Bella looked down, turned facts over in her head. Which made more sense? A psychotic non-cleric working black magic who was somehow able to inflict a clerical backlash against an enemy practicioner, or an undeclared cleric fully willing and able to kill indiscriminately?

Or, more specifically, a cleric of a murderous deity whose worship was outlawed in Balreqiea and the rest of the European Union?

"What happened to my clothes?"

Anreth pointed. Bella slid off the bed, turned to look.

There, on a shelf built into the bedframe, lay her clothes, neatly wrapped.

"I don't think you'll be wanting to wear those anytime soon. There's a monitored shower in the next room--"

Anreth cut herself off as the room went dark. It was almost as if a cloud had passed over the sun, but the desert sky was as cloudless as usual.

The door swung open once again. This time, it was Roth who stepped through, carrying a wrapped parcel.

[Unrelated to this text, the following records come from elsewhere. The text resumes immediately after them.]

/-- Puts a D_F in force. -/
def setDf (n v : Nat) (s : State) : State :=
  ((s.put (F.RD_AUD_DELAY_D_F n) v).put (F.RD_AUD_DELAY_VALID n) 1).bump (F.RD_AUD_DELAY_SEQ n)

/-- Row AUDIO_DELAY_RECOMPUTE: D and D_F. A member of an alignment group takes the lowest running member's, unless its rate differs. A port that plays
ramps down first. -/
def opAudioDelay (n : Nat) (s : State) : State :=
  let fs := (s.audOut n).rate
  let lead := if s.on (F.RD_AUD_CTRL_GROUP_EN n) then (s.audGroup n).headD n else n
  let differs := lead != n && fs != 0 && (s.audOut lead).rate != fs
  let m := if differs then n else lead
  let s := if differs then s.flag (F.RD_AUD_STATUS_GROUP_RATE n) else s
  let d := s.audD m
  let s := if d < 0 || 2000000000 < d then s.flag (F.RD_AUD_STATUS_DELAY_CLAMP n) else s
  let v := framesOf d fs
  if 3 < n || fs = 0 then s
  else if s.audPlays n && s.on (F.RD_AUD_DELAY_VALID n) && (s.aud n).next.isSome && s.get (F.RD_AUD_DELAY_D_F n) != v then
    (s.setAud n fun a => { a with dfNext := some v, realign := true }).inc (F.RD_AUD_COUNT_REALIGN n)
  else setDf n v s

/-- D_F after a commit of ADJ: the port's, and that of the others of its group, which follow its lowest running member. -/
def audGroupDelay (n : Nat) (s : State) : State :=
  let mates := if s.on (F.RD_AUD_CTRL_GROUP_EN n) then (s.audGroup n).filter (· != n) else []
  (opAudioDelay n s).each mates opAudioDelay

/-! ### A re-mould that moves a delay line (R462) -/

/-- The image a tile would switch to: the one it armed, or the one staged over the chain. -/
def State.tileImage (s : State) : Option MouldImage := if s.rmState = rmArmed then s.mould.staged else s.nv.staging

/-- The image for which GO stands. -/
def State.coming (s : State) : Option MouldImage :=
  if s.isSender then (if s.rmState = rmGoSent then s.mould.staged else none)
  else if s.mould.goFor.isSome then s.tileImage else none

/-- Where an image puts a port's delay line (R460). -/
def audPlace (m : MouldImage) (n : Nat) : Option AudioCfg := m.audio.find? (·.port == n)

/-- The port's delay line moves with the switch that is coming: it ramps down before. -/
def State.audMoves (s : State) (n : Nat) : Bool :=
  match s.mould.loaded, s.coming with
  | some old, some new => audPlace old n != audPlace new n
  | _, _ => false

/-- At the switch a line that moves restarts empty. -/
def audSwitch (old new : MouldImage) (s : State) : State :=
  s.each ((List.range 4).filter fun n => audPlace old n != audPlace new n) fun n s =>
    s.setAud n fun a => { a with line := [], next := none, gain := 0, realign := false, late := [] }

/-! ### Monitors (R454, R455) -/

/-- Applies a change to a monitor: the input's, or the output's. -/
def setMon (n : Nat) (out : Bool) (f : AudMon → AudMon) (s : State) : State :=
  s.setAud n fun a => if out then { a with outp := f a.outp } else { a with inp := f a.inp }

/-- A monitor's run of agreeing periods after one more. -/
def AudMon.more (m : AudMon) (p : Nat) : AudMon :=
  if 0 < m.run && (max m.most p - min m.least p) * 1000 ≤ max m.most p then
    { m with run := m.run + 1, least := min m.least p, most := max m.most p, sum := m.sum + p }
  else { m with run := 1, least := p, most := p, sum := p }

/-- The received frames before an interruption fade out: the last R_F received that have not been sent (R459). -/
def fadeIn (n : Nat) (s : State) : State :=
  let a := s.aud n
  let rf := rampLen a.inp.rate
  let base := a.got - a.line.length
  let line := (a.line.zip (List.range a.line.length)).map fun e =>
    let i := base + e.2
    if a.got ≤ i + rf && a.next.getD 0 ≤ i && e.1.fade.isNone then { e.1 with fade := some (a.got - i) } else e.1
  s.setAud n fun a => { a with line := line }

/-- Row AUDIO_MONITOR_EDGE: an edge of the input or output monitor, `period` raster ticks after the one before. -/
def opAudioEdge (n : Nat) (out : Bool) (period : Nat) (s : State) : State :=
  let out := out && !s.wordSelect n
  if 3 < n || !s.on (F.RD_AUD_CTRL_EN n) then s
  else
    let m := if out then (s.aud n).outp else (s.aud n).inp
    -- P and the period on one scale
    let p := 400000000
    let x := period * fsHz m.rate
    let dev := ((x : Int) - p).natAbs
    if m.rate = 0 || m.stopped then setMon n out (fun m => { m.more period with stopped := false, rate := 0, ok := false }) s
    else if p < dev * 8 then
      let m' := m.more period
      let was := m.ok
      let s := setMon n out (fun _ => { m' with ok := false, good := 0 }) s
      let s := if was && !out then fadeIn n s else s
      let s := (s.flag (F.RD_AUD_STATUS_GLITCH n)).inc (F.RD_AUD_COUNT_GLITCH_N n)
      let s := if m'.run = 64 then
          setMon n out (fun m => { m with rate := 0, run := 0 }) (s.raise (F.RD_AUD_STATUS_RATE_CHG n) 7) else s
      showAud n s
    else
      let near : Bool := decide (dev * 1000 ≤ p)
      let s := setMon n out (fun m =>
        let g := if m.ok then 0 else if near then m.good + 1 else 0
        { m with run := 0, good := if g = 64 then 0 else g, ok := m.ok || g == 64 }) s
      showAud n s

/-- Row AUDIO_MONITOR_STOP: no edge within 4 P. A monitor with no rate in force has no P, and nothing to stop. -/
def opAudioStop (n : Nat) (out : Bool) (s : State) : State :=
  let m := if out then s.audOut n else (s.aud n).inp
  if 3 < n || !s.on (F.RD_AUD_CTRL_EN n) || m.stopped || m.rate = 0 then s
  else
    let ws := s.wordSelect n
    let off := fun (m : AudMon) => { m with stopped := true, ok := false, run := 0, good := 0 }
    let s := if !out || ws then fadeIn n s else s
    let s := setMon n (out && !ws) off s
    let s := if out || ws then s.raise (F.RD_AUD_STATUS_OUT_STOP n) 6 else s
    showAud n (if !out || ws then s.raise (F.RD_AUD_STATUS_IN_STOP n) 6 else s)

/-- The rate code of R451 nearest to 64 periods that sum to `sum` ticks, if within 0.5 % of their mean. -/
def nearestRate (sum : Nat) : Option Nat :=
  let dist := fun c => ((fsHz c * sum : Nat) - (64 * 400000000 : Int)).natAbs
  let best := [2, 3, 4, 5, 6, 7].foldl (fun b c => if dist c < dist b then c else b) 1
  if dist best * 200 ≤ 64 * 400000000 then some best else none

His shadow flickered and dripped along the parcel, falling to the floor to create swiftly vanishing puddles.

"I took the liberty of teleporting some supplies from your emergency closet. We don't have time for any other niceties, unfortunately."

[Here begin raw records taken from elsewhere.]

/-- An OUTCRC packet (R157). -/
def outcrcPkt (a f : Nat) (pics outs : List Nat) : Pkt :=
  ⟨0x82, 0xFE, a, 0, 0, leBytes 4 f ++ [pics.length, outs.length, 0, 0] ++ (pics ++ outs).flatMap (leBytes 4)⟩

/-- One outcome of a tile and phase of a frame. -/
def pcOutcome (p a k f out : Nat) (s : State) : State :=
  let s := if out = pcMatch then s.bump (F.CH_PCRC_MATCH_MATCH_N p)
    else if out = pcRepeat then s.inc (F.CH_PCRC_COUNT_REPEAT_N p)
    else if out = pcMismatch then
      let s := (s.inc (F.CH_PCRC_COUNT_MISMATCH_N p)).raise (F.CH_SO_STATUS_PCRC_MISMATCH p) 28
      s.put (F.CH_PCRC_TILES_TILES p) (setBit (s.get (F.CH_PCRC_TILES_TILES p)) (a - 1))
    else
      let s := (s.inc (F.CH_PCRC_COUNT_MISSING_N p)).flag (F.CH_SO_STATUS_PCRC_MISSING p)
      s.put (F.CH_PCRC_MISSED_TILES p) (setBit (s.get (F.CH_PCRC_MISSED_TILES p)) (a - 1))
  let s := (s.put (F.CH_PCRC_LAST_VALID p) 1).bump (F.CH_PCRC_LAST_SEQ p)
  let s := (s.put (F.CH_PCRC_LAST_OUTCOME p) out).put (F.CH_PCRC_LAST_PHASE p) k
  (s.put (F.CH_PCRC_LAST_ADDR p) a).put (F.CH_PCRC_LAST_FNUM p) (f % 4096)

/-- Judges the picture CRCs of a tile for a frame; `rep`: its STATUS shows a repeat. -/
def pcJudge (p a : Nat) (fr : SoFrame) (rep : Bool) (pics : List Nat) (s : State) : State :=
  s.each (List.range 4) fun k s =>
    match (if fr.given.contains (4 * a + k) then none else Tab.get (fun _ => none) fr.crcs (4 * a + k)) with
    | none => s
    | some r =>
      let out := if pics[k]? = some (r ^^^ 0xFFFFFFFF) then pcMatch else if rep then pcRepeat else pcMismatch
      pcOutcome p a k fr.fnum out (modFrame p fr.fnum (fun e => { e with given := (4 * a + k) :: e.given }) s)

/-- The comparison of an arriving OUTCRC; one that comes before its STATUS waits for it. Each tile and phase gets one outcome. -/
def pcArrive (p a f : Nat) (pics : List Nat) (s : State) : State :=
  match (s.port p).so.find? (·.fnum == f) with
  | none => s
  | some fr =>
    if !s.on (F.CH_SO_CTRL_PCRC_EN p) || fr.came.contains a then s
    else
      let s := modFrame p f (fun e => { e with came := a :: e.came }) s
      if fr.left then s
      else match Tab.get (fun _ => none) fr.status a with
        | some rep => pcJudge p a fr rep pics s
        | none => modFrame p f (fun e => { e with waiting := Tab.set (fun _ => none) a (some pics) e.waiting }) s

/-- A tile's STATUS for an emitted frame. -/
def pcStatus (p a f : Nat) (rep : Bool) (s : State) : State :=
  match (s.port p).so.find? (·.fnum == f) with
  | none => s
  | some fr =>
    let s := modFrame p f (fun e => { e with status := Tab.set (fun _ => none) a (some rep) e.status,
                                             waiting := Tab.set (fun _ => none) a none e.waiting }) s
    match Tab.get (fun _ => none) fr.waiting a with
    | some pics => if fr.left then s else pcJudge p a fr rep pics s
    | none => s

/-- Row PCRC_MISSING: the oldest frame of a full window leaves without the tile's OUTCRC. A tile that sent no STATUS for the frame is not compared. -/
def opPcrcMissing (p a k : Nat) (s : State) : State :=
  match (s.port p).so.getLast? with
  | none => s
  | some fr =>
    if (s.port p).so.length < 16 || fr.left || !fr.ready.testBit a || (Tab.get (fun _ => none) fr.status a).isNone || fr.came.contains a || fr.given.contains (4 * a + k) ||
        (Tab.get (fun _ => none) fr.crcs (4 * a + k)).isNone || !s.on (F.CH_SO_CTRL_PCRC_EN p) then s
    else pcOutcome p a k fr.fnum pcMissing (modFrame p fr.fnum (fun e => { e with given := (4 * a + k) :: e.given }) s)

/-! ### Output CRCs (R297, R302) -/

def ocIdle : Nat := 0
def ocWaiting : Nat := 1
def ocCaptured : Nat := 2
def ocCompared : Nat := 3
def ocTimeout : Nat := 4
def ocNoRef : Nat := 5
def ocRefused : Nat := 6

/-- A final state of the output CRC command. -/
def ocFinal (p st tiles diffs : Nat) (s : State) : State :=
  let s := (s.put (F.CH_OCRC_RESULT_VALID p) 1).bump (F.CH_OCRC_RESULT_SEQ p)
  let s := (s.put (F.CH_OCRC_RESULT_STATE p) st).put (F.CH_OCRC_RESULT_TILES p) tiles
  (s.put (F.CH_OCRC_RESULT_DIFF_N p) diffs).setPort p fun x => { x with ocrc := { x.ocrc with cmd := none } }

/-- Changes a port's output CRC record. -/
def modOcrc (p : Nat) (f : Ocrc → Ocrc) (s : State) : State := s.setPort p fun x => { x with ocrc := f x.ocrc }

/-- A command starts to wait. -/
def ocWait (p : Nat) (capture : Bool) (s : State) : State :=
  let s := ((s.put (F.CH_OCRC_RESULT_VALID p) 0).put (F.CH_OCRC_RESULT_STATE p) ocWaiting).put (F.CH_OCRC_RESULT_DIFF_N p) 0
  modOcrc p (fun o => { o with cmd := some (capture, s.get (F.CH_OCRC_FNUM_FNUM p)), got := [], diffs := [] }) s

/-- Row OCRC_CAPTURE. -/
def opOcrcCapture (p : Nat) (s : State) : State :=
  if !s.isSender || (s.port p).ocrc.cmd.isSome then s
  else if ahead (s.get (F.CH_OCRC_FNUM_FNUM p)) s.raster.fnum ≤ 0 then
    ocFinal p ocRefused 0 0 (modOcrc p (fun o => { o with diffs := [] }) s)
  else ocWait p true (modOcrc p (fun o => { o with ref := none }) s)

He stopped moving before he could reach her.

The room went even darker. Anreth shivered, and part of Bella missed the sunlight, but the rest of her relaxed in the warmth of familiar magic.

"Come here," he said. "I need a better look at you."

She felt her honeysuckle grow thorns again. Some of it began to twine through her hair. If it had been her mandragora, the blossoms would have been open and hissing.

She kept her voice chilly. "I'm going assume you meant that metaphorically, Roth."

He paused. There was no better word for it: Vinseth Roth simply stopped. There was a moment where he almost didn't seem to be breathing.

Genuine anger flickered across his features. Anger that she didn't rush to obey? Anger that she'd considered an alternate meaning to his words? There was no telling.

"Mythen," he said at last, his voice smooth. "I meant your magic."

He sounded wrong. He usually played up the stereotype of a desert-born Vabren accent, making his words halting and his voice rough, but the way he was talking now was almost slurred, a liquid flow of one drawled syllable into another, with neither pause nor lilt.

His next words came extremely slowly, even slower than a drawl would account for. "I need you to move into the light so I can see your shadow."